The rhymes and titles are something I write to complete the work, in my mind, in my imagination. My pots are never perfect, but by writing something about them I hustle them along towards their destination, a little like a shepherd calling out to a flock.

"Move along there!"

"Night of Revelry"




"At a festival in France that was somewhat arty,
  People danced, to enliven the party."


This is a High-Fired Carbon-Trapped Shino Glazed Stoneware Box, decorated with Figures. The lively white lines with lascivious tones of red made me think of the title, "Night of Revelry".

Of course the title, the name, even the images on the side are all fantasy! The work is just a piece of ceramic, innate rock, as truthful to fire as a puddle of melted pyrometric cones. Everything we do is marked and defined by perceptions.

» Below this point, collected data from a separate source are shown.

-- ==== Sys2Proof/Tests/Slice0.lean ====
section
/-! SUPPORT. The model's own tests, their expected results written out from the tables of spec/, and for every
statement with hypotheses a witness that meets them. -/

namespace Sys2Proof.Tests

open Sys2Proof.Machine

/-! ### States to step -/

/-- A state with this CPSR and pc, `link` in every R14, `saved` in every SPSR. -/
def place (cpsr pc link saved : Word) : State :=
  { State.reset with
    cpsr := cpsr, pc := pc
    regs := ((((((State.reset.setPhys .r14 link).setPhys .r14Fiq link).setPhys .r14Svc link).setPhys .r14Abt link).setPhys
      .r14Irq link).setPhys .r14Und link).regs
    spsrFiq := saved, spsrIrq := saved, spsrSvc := saved, spsrAbt := saved, spsrUnd := saved }

/-- The next state, if the outcome is one. -/
def nextOf (r : Result) : Option State :=
  match r with
  | .next t => some t
  | .fault _ => none
  | .refused _ => none

/-- What a step at `s` with the word `w` at pc leaves in pc and CPSR. -/
def pcAndStatus (s : State) (w : Nat) : Option (Word × Word) := (nextOf (step (s.withFetchWord 32 w))).map fun t => (t.pc, t.cpsr)

/-- The refusal a step at `s` with the word `w` at pc ends in. -/
def refusalOf (s : State) (w : Nat) : Option Refusal :=
  match step (s.withFetchWord 32 w) with
  | .refused r => some r
  | .next _ => none
  | .fault _ => none

/-- User mode, Z = C = 1, at 0x8000: the start state of 95_test_vectors.md section 8. -/
def user : State := place 0x60000010#32 0x00008000#32 0x00000104#32 0x60000010#32

/-- User mode with a word at 0x8000. -/
def running (w : Nat) : State := user.withFetchWord 32 w

/-! ### Well-formedness: an ill-formed term for each check -/

theorem test_wellFormed_refuses_halfwords :
    (Instr.halfwordRegister .al true true false true .r0 .r0 false false .r0).wellFormed = false
      ∧ (Instr.halfwordImmediate .al true true false true .r0 .r0 0#4 false false 0#4).wellFormed = false := by decide

theorem test_wellFormed_refuses_wordTransfer :
    (Instr.wordTransfer .al true true true false false true .r1 .r0 0x010#12).wellFormed = false
      ∧ (Instr.wordTransfer .al false true true false false true .r1 .r0 0x010#12).wellFormed = true := by decide

/-- One data-processing term for each of lines 1 to 8 of R98: BX, multiply, long multiply, swap, the two halfword
transfers, the three exit instructions. -/
theorem test_wellFormed_refuses_dataProcessing :
    (Instr.dataProcessing .al false 0b1001#4 false .r15 .r15 0xF1E#12).wellFormed = false
      ∧ (Instr.dataProcessing .al false 0b0000#4 false .r1 .r0 0x392#12).wellFormed = false
      ∧ (Instr.dataProcessing .al false 0b0110#4 false .r1 .r0 0x392#12).wellFormed = false
      ∧ (Instr.dataProcessing .al false 0b1010#4 false .r0 .r0 0x090#12).wellFormed = false
      ∧ (Instr.dataProcessing .al false 0b1100#4 true .r0 .r0 0x0D0#12).wellFormed = false
      ∧ (Instr.dataProcessing .al false 0b1110#4 true .r0 .r0 0x0B0#12).wellFormed = false
      ∧ (Instr.dataProcessing .al false 0b1101#4 true .r0 .r15 0x00E#12).wellFormed = false
      ∧ (Instr.dataProcessing .al true 0b0010#4 true .r14 .r15 0x004#12).wellFormed = false
      ∧ (Instr.dataProcessing .al true 0b0010#4 true .r14 .r15 0x008#12).wellFormed = false
      ∧ (Instr.dataProcessing .al true 0b0010#4 true .r14 .r15 0x00C#12).wellFormed = true := by decide

/-! ### Decoding: words of 95_test_vectors.md section 3 -/

theorem test_decode_control :
    decodeWord 0xE12FFF1E#32 = .bx .al .r14 ∧ decodeWord 0xE12FFF1F#32 = .bx .al .r15
      ∧ decodeWord 0xE1B0F00E#32 = .movsPcR14 .al ∧ decodeWord 0x01B0F00E#32 = .movsPcR14 .eq
      ∧ decodeWord 0xE25EF004#32 = .subsPcR14By4 .al ∧ decodeWord 0xE25EF008#32 = .subsPcR14By8 .al
      ∧ decodeWord 0xEF000011#32 = .swi .al 0x000011#24 ∧ decodeWord 0xFA000000#32 = .conditionReserved 0xA000000#28
      ∧ decodeWord 0xF0000000#32 = .conditionReserved 0#28 := by decide

theorem test_decode_dataProcessing :
    decodeWord 0xE12FFF3E#32 = .dataProcessing .al false 0b1001#4 false .r15 .r15 0xF3E#12
      ∧ decodeWord 0xE1A0F00E#32 = .dataProcessing .al false 0b1101#4 false .r0 .r15 0x00E#12
      ∧ decodeWord 0xE0810002#32 = .dataProcessing .al false 0b0100#4 false .r1 .r0 0x002#12
      ∧ decodeWord 0xE3A00001#32 = .dataProcessing .al true 0b1101#4 false .r0 .r0 0x001#12
      ∧ decodeWord 0xE1200070#32 = .dataProcessing .al false 0b1001#4 false .r0 .r0 0x070#12
      ∧ decodeWord 0x00000000#32 = .dataProcessing .eq false 0#4 false .r0 .r0 0#12
      ∧ decodeWord 0xE0010392#32 = .multiply .al false false .r1 .r0 .r3 .r2
      ∧ decodeWord 0xE0C10392#32 = .longMultiply .al true false false .r1 .r0 .r3 .r2 := by decide

theorem test_decode_transfers :
    decodeWord 0xE1400090#32 = .swap .al true .r0 .r0 .r0
      ∧ decodeWord 0xE10000B0#32 = .halfwordRegister .al true false false false .r0 .r0 false true .r0
      ∧ decodeWord 0xE1C000B0#32 = .halfwordImmediate .al true true false false .r0 .r0 0#4 false true 0#4
      ∧ decodeWord 0xE7910002#32 = .wordTransfer .al true true true false false true .r1 .r0 0x002#12
      ∧ decodeWord 0xE4810004#32 = .wordTransfer .al false false true false false false .r1 .r0 0x004#12
      ∧ decodeWord 0xE8BD8000#32 = .blockTransfer .al false true false true true .r13 0x8000#16 := by decide

theorem test_decode_rest :
    decodeWord 0xE6000010#32 = .undefined .al 0#20 0#4 ∧ decodeWord 0xE7FFFFFF#32 = .undefined .al 0xFFFFF#20 0xF#4
      ∧ decodeWord 0xED900000#32 = .coprocessorDataTransfer .al true true false false true .r0 0#4 0#4 0#8
      ∧ decodeWord 0xEE123446#32 = .coprocessorDataOperation .al 1#4 2#4 3#4 4#4 2#3 6#4
      ∧ decodeWord 0xEE010F10#32 = .coprocessorRegisterTransfer .al 0#3 false 1#4 .r0 15#4 0#3 0#4 := by decide

/-- The top bytes of the listing (S1 to S3; 30_encoding.md section 7), offset 0x000010. -/
theorem test_decode_branches :
    decodeWord 0x0A000010#32 = .beq 0x10#24 ∧ decodeWord 0x1A000010#32 = .bne 0x10#24 ∧ decodeWord 0x2A000010#32 = .bcs 0x10#24
      ∧ decodeWord 0x3A000010#32 = .bcc 0x10#24 ∧ decodeWord 0x4A000010#32 = .bmi 0x10#24
      ∧ decodeWord 0x5A000010#32 = .bpl 0x10#24 ∧ decodeWord 0x6A000010#32 = .bvs 0x10#24
      ∧ decodeWord 0x7A000010#32 = .bvc 0x10#24 ∧ decodeWord 0x8A000010#32 = .bhi 0x10#24
      ∧ decodeWord 0x9A000010#32 = .bls 0x10#24 ∧ decodeWord 0xAA000010#32 = .bge 0x10#24
      ∧ decodeWord 0xBA000010#32 = .blt 0x10#24 ∧ decodeWord 0xCA000010#32 = .bgt 0x10#24
      ∧ decodeWord 0xDA000010#32 = .ble 0x10#24 ∧ decodeWord 0xEA000010#32 = .bal 0x10#24 := by decide

theorem test_decode_links :
    decodeWord 0x0B000010#32 = .bleq 0x10#24 ∧ decodeWord 0x1B000010#32 = .blne 0x10#24
      ∧ decodeWord 0x2B000010#32 = .blcs 0x10#24 ∧ decodeWord 0x3B000010#32 = .blcc 0x10#24
      ∧ decodeWord 0x4B000010#32 = .blmi 0x10#24 ∧ decodeWord 0x5B000010#32 = .blpl 0x10#24
      ∧ decodeWord 0x6B000010#32 = .blvs 0x10#24 ∧ decodeWord 0x7B000010#32 = .blvc 0x10#24
      ∧ decodeWord 0x8B000010#32 = .blhi 0x10#24 ∧ decodeWord 0x9B000010#32 = .blls 0x10#24
      ∧ decodeWord 0xAB000010#32 = .blge 0x10#24 ∧ decodeWord 0xBB000010#32 = .bllt 0x10#24
      ∧ decodeWord 0xCB000010#32 = .blgt 0x10#24 ∧ decodeWord 0xDB000010#32 = .blle 0x10#24
      ∧ decodeWord 0xEB000010#32 = .blal 0x10#24 := by decide

/-- The general rows B and BL spell the same words (S1); the decoder answers the row of their condition. -/
theorem test_encode_general_branches :
    encode (.b .al 0x000002#24) = 0xEA000002#32 ∧ encode (.bl .al 0x00003E#24) = 0xEB00003E#32
      ∧ decodeWord 0xEA000002#32 = (Instr.b .al 0x000002#24).row := by decide

/-- Four bytes at rising addresses, bits 7:0 first (D1); fewer are no instruction. -/
theorem test_decode_bytes :
    decode [0x1E#8, 0xFF#8, 0x2F#8, 0xE1#8, 0x00#8] = .ok (.bx .al .r14, [0x00#8])
      ∧ decode [0x1E#8, 0xFF#8, 0x2F#8] = .error .truncated
      ∧ decodeTableWord 32 0xE12FFF1E = some (.bx .al .r14) := by decide

/-! ### Tables -/

/-- Corner rows of 95_test_vectors.md section 2: 0110 separates LS, 0100 separates LE, 1001 and 1000 separate GE. -/
theorem test_conditions :
    condPassed .hi 0x60000000#32 = false ∧ condPassed .ls 0x60000000#32 = true
      ∧ condPassed .le 0x40000000#32 = true ∧ condPassed .gt 0x40000000#32 = false
      ∧ condPassed .ge 0x90000000#32 = true ∧ condPassed .lt 0x80000000#32 = true
      ∧ condPassed .hi 0x20000000#32 = true ∧ condPassed .vs 0x10000000#32 = true
      ∧ condPassed .mi 0x80000000#32 = true ∧ condPassed .cs 0x20000000#32 = true := by decide

/-- Cells of the table of 10_state.md R23. -/
theorem test_banks :
    bank .user .r8 = .general .r8 ∧ bank .fiq .r8 = .general .r8Fiq ∧ bank .irq .r12 = .general .r12
      ∧ bank .system .r13 = .general .r13 ∧ bank .supervisor .r13 = .general .r13Svc
      ∧ bank .abort .r14 = .general .r14Abt ∧ bank .undefined .r14 = .general .r14Und
      ∧ bank .irq .r14 = .general .r14Irq ∧ bank .fiq .r7 = .general .r7 ∧ bank .fiq .r15 = .pc
      ∧ thumbBank .supervisor .sp = .general .r13Svc ∧ thumbBank .system .lr = .general .r14 := by decide

/-- R15 reads eight further on (D2); a general register reads what stands in it. -/
theorem test_registers :
    user.readReg .user .r15 = 0x00008008#32 ∧ user.readReg .user .r14 = 0x00000104#32
      ∧ (user.writeReg .fiq .r9 7#32).readReg .fiq .r9 = 7#32 ∧ (user.writeReg .fiq .r9 7#32).readReg .user .r9 = 0#32 := by
  decide

/-- Rows of 95_test_vectors.md section 6. -/
theorem test_shifts :
    shiftLsl 0x88000001#32 5 = some { result := 0x00000020#32, carry := true }
      ∧ shiftLsl 0xFFFFFFFF#32 31 = some { result := 0x80000000#32, carry := true }
      ∧ shiftLsr 0x80000010#32 5 = some { result := 0x04000000#32, carry := true }
      ∧ shiftLsr 0xFFFFFFFF#32 31 = some { result := 0x00000001#32, carry := true }
      ∧ shiftAsr 0x80000010#32 5 = some { result := 0xFC000000#32, carry := true }
      ∧ shiftAsr 0x40000000#32 31 = some { result := 0x00000000#32, carry := true }
      ∧ shiftRor 0x00000013#32 5 = some { result := 0x98000000#32, carry := true }
      ∧ shiftRor 0x12345678#32 4 = some { result := 0x81234567#32, carry := true }
      ∧ shiftValue .ror 0x00000003#32 0 true = some { result := 0x80000001#32, carry := true }
      ∧ shiftValue .lsl 1#32 0 false = none ∧ shiftValue .asr 1#32 32 false = none := by decide

/-- R1 = 0x1000, R2 = 3, R4 = 0xFFFFFFFC, as in 95_test_vectors.md section 7. -/
def addressed : State :=
  ((user.writeReg .user .r1 0x00001000#32).writeReg .user .r2 3#32).writeReg .user .r4 0xFFFFFFFC#32

/-- Rows of 95_test_vectors.md section 7, and the two forms the source does not list (R192, R193). -/
theorem test_addresses :
    addressed.address .user (.preIndexed .r1 false (.register .r2) true)
        = some { ea := 0x00000FFD#32, newBase := some 0x00000FFD#32 }
      ∧ addressed.address .user (.preIndexed .r1 true (.scaled .r4 .asr 1) false)
        = some { ea := 0x00000FFE#32, newBase := none }
      ∧ addressed.address .user (.postIndexed .r1 true (.scaled .r2 .lsl 2))
        = some { ea := 0x00001000#32, newBase := some 0x0000100C#32 }
      ∧ addressed.address .user (.postIndexed .r1 true (.immediate 8#32)) = none
      ∧ addressed.address .user (.preIndexed .r1 true (.scaled .r2 .lsl 2) true) = none
      ∧ addressed.operand2 .user (.scaled .r4 .asr 1) = some { value := 0xFFFFFFFE#32, carry := some false } := by
  decide

/-- The rows of 20_memory.md R68 on words of 95_test_vectors.md section 3, B set and clear; a list with its end bits (R106). -/
theorem test_transfer_formats :
    transferFormat (decodeWord 0xE5910000#32) = some { width := some .word, direction := some .read }
      ∧ transferFormat (decodeWord 0xE5C10000#32) = some { width := some .byte, direction := some .write }
      ∧ transferFormat (decodeWord 0xE1C000B0#32) = some { width := some .half, direction := some .write }
      ∧ transferFormat (decodeWord 0xE1400090#32) = some { width := some .byte, direction := none }
      ∧ transferFormat (decodeWord 0xED900000#32) = some { width := none, direction := some .read }
      ∧ transferFormat (decodeWord 0xE0010392#32) = none ∧ listedRegisters 0x8001#16 = [.r0, .r15] := by decide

The effect of naming is key in this process. The assignation of words to an object forever colors its perception, even to those who cannot read.

The effect was made by drawing on the Shino glaze with wax resist, and precisely controlling the flow of reduction atmosphere around the piece during the firing. There is no application of oxide washes.

Approximate Measurements 7 1/8" Long, 4 1/2" Wide, 31/2" High, and weighs 1.43 kg. 

"Box for a Masked Ball"



"After the ball she put her mask,
 With a beaked nose from a lover past."

I think these boxes are a place for me to develop subconscious content, in so far as I have no idea what I am going to draw until the drawing's done. Then I have to identify, for myself only, why I made it, and what it's about. Hence the rhyme and title, they are for me. You may think my notions about my work are entirely incorrect, or even inappropriate. 

An artist is simply one that recognizes that the subconscious is the real motivator in life, and one who learns to work with it. 

"Three Critters went to Town"

"Three storybook critters put on clothes,
  And headed to the city, . . .
  . . . for what reason? Who knows?"

Another of my boxes made with a light high-fire clay, glazed with Shino, and drawn on with a brush and various oxide washes before firing at Cone 10.